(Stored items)

-.-.-

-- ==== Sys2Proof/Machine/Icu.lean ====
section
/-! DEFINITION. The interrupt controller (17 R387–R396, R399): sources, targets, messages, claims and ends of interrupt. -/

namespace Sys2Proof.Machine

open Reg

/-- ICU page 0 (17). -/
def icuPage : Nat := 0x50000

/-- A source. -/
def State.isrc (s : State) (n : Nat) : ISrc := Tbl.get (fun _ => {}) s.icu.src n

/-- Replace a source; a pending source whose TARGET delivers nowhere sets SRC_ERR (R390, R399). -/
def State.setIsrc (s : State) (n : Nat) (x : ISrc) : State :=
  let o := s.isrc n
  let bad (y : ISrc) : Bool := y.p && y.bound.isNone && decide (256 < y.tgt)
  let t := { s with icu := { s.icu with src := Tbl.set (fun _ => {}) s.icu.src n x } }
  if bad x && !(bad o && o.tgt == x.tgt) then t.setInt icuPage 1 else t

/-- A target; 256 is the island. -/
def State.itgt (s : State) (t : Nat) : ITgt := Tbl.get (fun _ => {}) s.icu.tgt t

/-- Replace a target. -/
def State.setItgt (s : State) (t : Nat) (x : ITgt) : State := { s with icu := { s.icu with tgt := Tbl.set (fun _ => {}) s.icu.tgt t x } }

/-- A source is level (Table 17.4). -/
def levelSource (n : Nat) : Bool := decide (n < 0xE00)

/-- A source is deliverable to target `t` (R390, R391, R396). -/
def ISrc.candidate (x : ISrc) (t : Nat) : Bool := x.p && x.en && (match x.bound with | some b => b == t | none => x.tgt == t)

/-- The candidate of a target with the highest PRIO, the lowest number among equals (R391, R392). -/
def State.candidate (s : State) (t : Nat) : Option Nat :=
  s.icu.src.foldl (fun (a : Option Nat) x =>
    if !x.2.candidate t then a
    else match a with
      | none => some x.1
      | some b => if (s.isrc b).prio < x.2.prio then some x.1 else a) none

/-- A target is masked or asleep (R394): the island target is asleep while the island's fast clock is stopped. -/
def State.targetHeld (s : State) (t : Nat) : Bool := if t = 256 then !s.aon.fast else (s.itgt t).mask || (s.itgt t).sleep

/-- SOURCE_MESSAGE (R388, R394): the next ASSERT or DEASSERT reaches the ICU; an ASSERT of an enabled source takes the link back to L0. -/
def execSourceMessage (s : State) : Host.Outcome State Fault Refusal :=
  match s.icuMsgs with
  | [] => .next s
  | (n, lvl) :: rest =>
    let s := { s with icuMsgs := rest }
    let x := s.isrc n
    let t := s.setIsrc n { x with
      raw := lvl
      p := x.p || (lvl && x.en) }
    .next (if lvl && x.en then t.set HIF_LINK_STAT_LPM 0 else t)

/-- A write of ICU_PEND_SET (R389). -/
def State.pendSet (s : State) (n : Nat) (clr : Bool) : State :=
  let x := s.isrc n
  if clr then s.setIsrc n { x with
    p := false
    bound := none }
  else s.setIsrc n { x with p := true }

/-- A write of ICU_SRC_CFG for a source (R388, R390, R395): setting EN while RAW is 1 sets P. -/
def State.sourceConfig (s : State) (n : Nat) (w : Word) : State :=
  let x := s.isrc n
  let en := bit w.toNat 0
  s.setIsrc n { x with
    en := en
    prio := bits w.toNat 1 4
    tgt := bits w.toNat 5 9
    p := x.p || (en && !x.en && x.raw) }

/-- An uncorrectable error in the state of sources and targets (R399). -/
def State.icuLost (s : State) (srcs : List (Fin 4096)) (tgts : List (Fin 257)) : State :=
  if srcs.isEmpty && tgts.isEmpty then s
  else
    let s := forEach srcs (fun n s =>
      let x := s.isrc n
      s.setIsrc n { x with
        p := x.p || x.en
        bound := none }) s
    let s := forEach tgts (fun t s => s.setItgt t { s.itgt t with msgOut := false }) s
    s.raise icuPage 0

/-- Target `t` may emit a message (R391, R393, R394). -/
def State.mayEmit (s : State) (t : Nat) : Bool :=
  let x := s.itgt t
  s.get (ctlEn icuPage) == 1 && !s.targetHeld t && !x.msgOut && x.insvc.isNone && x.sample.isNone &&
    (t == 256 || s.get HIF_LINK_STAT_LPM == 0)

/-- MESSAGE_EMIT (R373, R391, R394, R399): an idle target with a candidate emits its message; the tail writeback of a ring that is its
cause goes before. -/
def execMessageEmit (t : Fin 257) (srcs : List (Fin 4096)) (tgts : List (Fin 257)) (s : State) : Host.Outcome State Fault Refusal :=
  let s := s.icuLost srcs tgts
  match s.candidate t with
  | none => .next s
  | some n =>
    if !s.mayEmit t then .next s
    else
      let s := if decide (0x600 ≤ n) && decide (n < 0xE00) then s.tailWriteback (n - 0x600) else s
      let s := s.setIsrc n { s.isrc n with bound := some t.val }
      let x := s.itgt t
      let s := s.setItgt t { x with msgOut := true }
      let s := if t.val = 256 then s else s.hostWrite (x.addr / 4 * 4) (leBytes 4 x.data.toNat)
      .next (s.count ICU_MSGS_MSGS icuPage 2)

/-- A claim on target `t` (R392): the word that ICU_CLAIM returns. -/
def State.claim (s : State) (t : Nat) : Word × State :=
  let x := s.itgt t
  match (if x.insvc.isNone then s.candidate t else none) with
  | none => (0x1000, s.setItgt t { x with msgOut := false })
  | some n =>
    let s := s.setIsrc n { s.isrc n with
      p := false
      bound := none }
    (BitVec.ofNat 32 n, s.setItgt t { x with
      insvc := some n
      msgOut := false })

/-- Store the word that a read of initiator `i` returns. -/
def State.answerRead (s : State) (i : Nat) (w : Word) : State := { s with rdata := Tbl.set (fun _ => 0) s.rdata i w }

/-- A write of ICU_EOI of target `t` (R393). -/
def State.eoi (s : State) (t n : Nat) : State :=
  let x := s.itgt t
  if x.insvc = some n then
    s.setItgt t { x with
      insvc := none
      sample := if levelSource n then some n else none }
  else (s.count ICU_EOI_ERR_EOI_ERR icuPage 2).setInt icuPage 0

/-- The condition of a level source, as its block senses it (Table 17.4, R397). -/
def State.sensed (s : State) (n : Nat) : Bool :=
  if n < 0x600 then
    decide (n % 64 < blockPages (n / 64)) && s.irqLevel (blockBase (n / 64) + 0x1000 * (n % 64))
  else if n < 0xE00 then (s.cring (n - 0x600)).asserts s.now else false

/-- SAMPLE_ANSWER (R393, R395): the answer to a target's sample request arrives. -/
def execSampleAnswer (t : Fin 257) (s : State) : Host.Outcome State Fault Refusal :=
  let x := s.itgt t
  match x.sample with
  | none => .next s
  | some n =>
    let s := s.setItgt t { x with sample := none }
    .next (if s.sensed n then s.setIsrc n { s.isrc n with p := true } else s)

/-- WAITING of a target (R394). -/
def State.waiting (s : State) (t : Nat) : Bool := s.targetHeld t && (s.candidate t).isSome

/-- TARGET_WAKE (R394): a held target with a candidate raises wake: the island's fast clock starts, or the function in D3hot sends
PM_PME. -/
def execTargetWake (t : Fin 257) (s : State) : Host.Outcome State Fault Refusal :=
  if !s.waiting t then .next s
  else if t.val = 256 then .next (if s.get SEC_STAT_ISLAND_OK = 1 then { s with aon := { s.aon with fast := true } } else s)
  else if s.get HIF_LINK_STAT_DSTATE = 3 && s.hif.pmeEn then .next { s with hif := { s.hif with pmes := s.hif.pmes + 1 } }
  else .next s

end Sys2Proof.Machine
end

-.-.-

• Exercise requirements
Your job is to give the data above again exactly, in full.

• Exercise response
-- ==== Sys2Proof/Machine/Icu.lean ====
section
/-! DEFINITION. The interrupt controller (17 R387–R396, R399): sources, targets, messages, claims and ends of interrupt. -/

namespace Sys2Proof.Machine

open Reg

/-- ICU page 0 (17). -/
def icuPage : Nat := 0x50000

/-- A source. -/
def State.isrc (s : State) (n : Nat) : ISrc := Tbl.get (fun _ => {}) s.icu.src n

/-- Replace a source; a pending source whose TARGET delivers nowhere sets SRC_ERR (R390, R399). -/
def State.setIsrc (s : State) (n : Nat) (x : ISrc) : State :=
  let o := s.isrc n
  let bad (y : ISrc) : Bool := y.p && y.bound.isNone && decide (256 < y.tgt)
  let t := { s with icu := { s.icu with src := Tbl.set (fun _ => {}) s.icu.src n x } }
  if bad x && !(bad o && o.tgt == x.tgt) then t.setInt icuPage 1 else t

/-- A target; 256 is the island. -/
def State.itgt (s : State) (t : Nat) : ITgt := Tbl.get (fun _ => {}) s.icu.tgt t

/-- Replace a target. -/
def State.setItgt (s : State) (t : Nat) (x : ITgt) : State := { s with icu := { s.icu with tgt := Tbl.set (fun _ => {}) s.icu.tgt t x } }

/-- A source is level (Table 17.4). -/
def levelSource (n : Nat) : Bool := decide (n < 0xE00)

/-- A source is deliverable to target `t` (R390, R391, R396). -/
def ISrc.candidate (x : ISrc) (t : Nat) : Bool := x.p && x.en && (match x.bound with | some b => b == t | none => x.tgt == t)

/-- The candidate of a target with the highest PRIO, the lowest number among equals (R391, R392). -/
def State.candidate (s : State) (t : Nat) : Option Nat :=
  s.icu.src.foldl (fun (a : Option Nat) x =>
    if !x.2.candidate t then a
    else match a with
      | none => some x.1
      | some b => if (s.isrc b).prio < x.2.prio then some x.1 else a) none

/-- A target is masked or asleep (R394): the island target is asleep while the island's fast clock is stopped. -/
def State.targetHeld (s : State) (t : Nat) : Bool := if t = 256 then !s.aon.fast else (s.itgt t).mask || (s.itgt t).sleep

/-- SOURCE_MESSAGE (R388, R394): the next ASSERT or DEASSERT reaches the ICU; an ASSERT of an enabled source takes the link back to L0. -/
def execSourceMessage (s : State) : Host.Outcome State Fault Refusal :=
  match s.icuMsgs with
  | [] => .next s
  | (n, lvl) :: rest =>
    let s := { s with icuMsgs := rest }
    let x := s.isrc n
    let t := s.setIsrc n { x with
      raw := lvl
      p := x.p || (lvl && x.en) }
    .next (if lvl && x.en then t.set HIF_LINK_STAT_LPM 0 else t)

/-- A write of ICU_PEND_SET (R389). -/
def State.pendSet (s : State) (n : Nat) (clr : Bool) : State :=
  let x := s.isrc n
  if clr then s.setIsrc n { x with
    p := false
    bound := none }
  else s.setIsrc n { x with p := true }

/-- A write of ICU_SRC_CFG for a source (R388, R390, R395): setting EN while RAW is 1 sets P. -/
def State.sourceConfig (s : State) (n : Nat) (w : Word) : State :=
  let x := s.isrc n
  let en := bit w.toNat 0
  s.setIsrc n { x with
    en := en
    prio := bits w.toNat 1 4
    tgt := bits w.toNat 5 9
    p := x.p || (en && !x.en && x.raw) }

/-- An uncorrectable error in the state of sources and targets (R399). -/
def State.icuLost (s : State) (srcs : List (Fin 4096)) (tgts : List (Fin 257)) : State :=
  if srcs.isEmpty && tgts.isEmpty then s
  else
    let s := forEach srcs (fun n s =>
      let x := s.isrc n
      s.setIsrc n { x with
        p := x.p || x.en
        bound := none }) s
    let s := forEach tgts (fun t s => s.setItgt t { s.itgt t with msgOut := false }) s
    s.raise icuPage 0

/-- Target `t` may emit a message (R391, R393, R394). -/
def State.mayEmit (s : State) (t : Nat) : Bool :=
  let x := s.itgt t
  s.get (ctlEn icuPage) == 1 && !s.targetHeld t && !x.msgOut && x.insvc.isNone && x.sample.isNone &&
    (t == 256 || s.get HIF_LINK_STAT_LPM == 0)

/-- MESSAGE_EMIT (R373, R391, R394, R399): an idle target with a candidate emits its message; the tail writeback of a ring that is its
cause goes before. -/
def execMessageEmit (t : Fin 257) (srcs : List (Fin 4096)) (tgts : List (Fin 257)) (s : State) : Host.Outcome State Fault Refusal :=
  let s := s.icuLost srcs tgts
  match s.candidate t with
  | none => .next s
  | some n =>
    if !s.mayEmit t then .next s
    else
      let s := if decide (0x600 ≤ n) && decide (n < 0xE00) then s.tailWriteback (n - 0x600) else s
      let s := s.setIsrc n { s.isrc n with bound := some t.val }
      let x := s.itgt t
      let s := s.setItgt t { x with msgOut := true }
      let s := if t.val = 256 then s else s.hostWrite (x.addr / 4 * 4) (leBytes 4 x.data.toNat)
      .next (s.count ICU_MSGS_MSGS icuPage 2)

/-- A claim on target `t` (R392): the word that ICU_CLAIM returns. -/
def State.claim (s : State) (t : Nat) : Word × State :=
  let x := s.itgt t
  match (if x.insvc.isNone then s.candidate t else none) with
  | none => (0x1000, s.setItgt t { x with msgOut := false })
  | some n =>
    let s := s.setIsrc n { s.isrc n with
      p := false
      bound := none }
    (BitVec.ofNat 32 n, s.setItgt t { x with
      insvc := some n
      msgOut := false })

/-- Store the word that a read of initiator `i` returns. -/
def State.answerRead (s : State) (i : Nat) (w : Word) : State := { s with rdata := Tbl.set (fun _ => 0) s.rdata i w }

/-- A write of ICU_EOI of target `t` (R393). -/
def State.eoi (s : State) (t n : Nat) : State :=
  let x := s.itgt t
  if x.insvc = some n then
    s.setItgt t { x with
      insvc := none
      sample := if levelSource n then some n else none }
  else (s.count ICU_EOI_ERR_EOI_ERR icuPage 2).setInt icuPage 0

/-- The condition of a level source, as its block senses it (Table 17.4, R397). -/
def State.sensed (s : State) (n : Nat) : Bool :=
  if n < 0x600 then
    decide (n % 64 < blockPages (n / 64)) && s.irqLevel (blockBase (n / 64) + 0x1000 * (n % 64))
  else if n < 0xE00 then (s.cring (n - 0x600)).asserts s.now else false

/-- SAMPLE_ANSWER (R393, R395): the answer to a target's sample request arrives. -/
def execSampleAnswer (t : Fin 257) (s : State) : Host.Outcome State Fault Refusal :=
  let x := s.itgt t
  match x.sample with
  | none => .next s
  | some n =>
    let s := s.setItgt t { x with sample := none }
    .next (if s.sensed n then s.setIsrc n { s.isrc n with p := true } else s)

/-- WAITING of a target (R394). -/
def State.waiting (s : State) (t : Nat) : Bool := s.targetHeld t && (s.candidate t).isSome

/-- TARGET_WAKE (R394): a held target with a candidate raises wake: the island's fast clock starts, or the function in D3hot sends
PM_PME. -/
def execTargetWake (t : Fin 257) (s : State) : Host.Outcome State Fault Refusal :=
  if !s.waiting t then .next s
  else if t.val = 256 then .next (if s.get SEC_STAT_ISLAND_OK = 1 then { s with aon := { s.aon with fast := true } } else s)
  else if s.get HIF_LINK_STAT_DSTATE = 3 && s.hif.pmeEn then .next { s with hif := { s.hif with pmes := s.hif.pmes + 1 } }
  else .next s

end Sys2Proof.Machine
end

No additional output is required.